→ **Work instructions**
Keep to one stretch of the data below, the lines from the one with "match y.kind with" up to and including the one with "def chunkReady (i", and return that stretch exactly.

(Supplied material)

/-- One chunk of BIN: 256 rows. The bounds and the last row pointer of the chunk before stand in the stream's buffer, so that every word is
read once (R372). -/
def binChunk (s : State) (f n : Nat) (x : Stream) (ncls nrows rp out bnda : Nat) : State :=
  let m := min 256 (nrows - x.off)
  let nb := 4 * (ncls - 1)
  match (if x.off != 0 || ncls = 1 then .ok (s, x.buf.take nb) else readAt s x.ctx x.lid bnda nb) with
  | .error e => failAll s f n x e.1 (some e.2)
  | .ok (s, bb) =>
    match (if x.off = 0 then readAt s x.ctx x.lid rp (8 * (m + 1))
        else (readAt s x.ctx x.lid (rp + 8 * (x.off + 1)) (8 * m)).map fun q => (q.1, x.buf.drop nb ++ q.2)) with
    | .error e => failAll s f n x e.1 (some e.2)
    | .ok (s, b) =>
      let lens := (List.range m).map fun i => (leAt b (8 * (i + 1)) 8 + 2 ^ 64 - leAt b (8 * i) 8) % 2 ^ 64
      let r := binRows nrows out ((List.range (ncls - 1)).map fun i => leAt bb (4 * i) 4) lens x.off x.cnts
      sendTo f n x.id 0 (modStream s f n x.id fun y => { y with off := y.off + m, cnts := r.2, buf := bb ++ b.drop (8 * m) }) r.1

/-- A claim is an atomic of a descriptor: not of scratchpad or of a window (R73, R192, R358). -/
def claimCode (pa : Nat) : Option Nat :=
  if paKind pa == 1 then some Code.atomicTarget else if inAperture pa then some Code.window else none

/-- QPOST claims its index (R73, R355). -/
def qpostClaim (s : State) (f n : Nat) (x : Stream) (desc : Nat) : State :=
  match translate s x.ctx (desc + 16) (true, true) with
  | .error c => modStream s f n x.id fun y => { y with err := c }
  | .ok (pa, cmp) =>
    match (match claimCode pa with
      | some c => Except.error c
      | none => pieceRead s x.ctx x.lid pa 8 cmp) with
    | .error c => modStream s f n x.id fun y => { y with err := c }
    | .ok (s, b) =>
      match pieceWrite s x.ctx x.lid pa (leBytes 8 (leNat b + 1)) cmp with
      | .error c => modStream s f n x.id fun y => { y with err := c }
      | .ok s => modStream s f n x.id fun y => { y with kind := match y.kind with
          | .qpost a d _ => .qpost a d (some (BitVec.ofNat 64 (leNat b)))
          | k => k }

/-- Every destination of a stream has failed. -/
def allFailed (x : Stream) : Bool := x.dsts.all fun d => d.code != 0

/-- A stream may read another chunk: it runs, is not parked, has bytes left for a live destination, and the spill buffer has room. -/
def chunkReady (i : Si) (x : Stream) : Bool :=
  x.started && x.parked.isNone && leftOf x != 0 && (match x.kind with
      | .copy .. => x.mask != 0 && !allFailed x
      | .bin .. => !allFailed x
      | _ => true)
    && (x.dsts.all fun d => d.held.isEmpty) && (!(x.dsts.any fun d => d.spillR.isSome) || spillBytes i < spillMax)

/-- The address the next chunk reads first. -/
def nextSrc (x : Stream) : Nat :=
  match x.kind with
  | .copy xf w _ _ _ src _ => if xf = 3 then src + x.off / 512 * 64 * w else src + x.off
  | .bin _ _ rp .. => rp + 8 * x.off
  | .qpost _ d _ => d
  | _ => 0

/-- It is the stream's turn among those that are ready (R341). -/
def itsTurn (i : Si) (id : Nat) : Bool :=
  let ready := (i.streams.filter (chunkReady i)).map Stream.id
  match first? (fun k => i.turn < k) ready with
  | some k => k == id
  | none => ready.head? == some id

(End Supplied material)

→ **Problem solution**
      | .ok s => modStream s f n x.id fun y => { y with kind := match y.kind with
          | .qpost a d _ => .qpost a d (some (BitVec.ofNat 64 (leNat b)))
          | k => k }

/-- Every destination of a stream has failed. -/
def allFailed (x : Stream) : Bool := x.dsts.all fun d => d.code != 0

/-- A stream may read another chunk: it runs, is not parked, has bytes left for a live destination, and the spill buffer has room. -/
def chunkReady (i : Si) (x : Stream) : Bool :=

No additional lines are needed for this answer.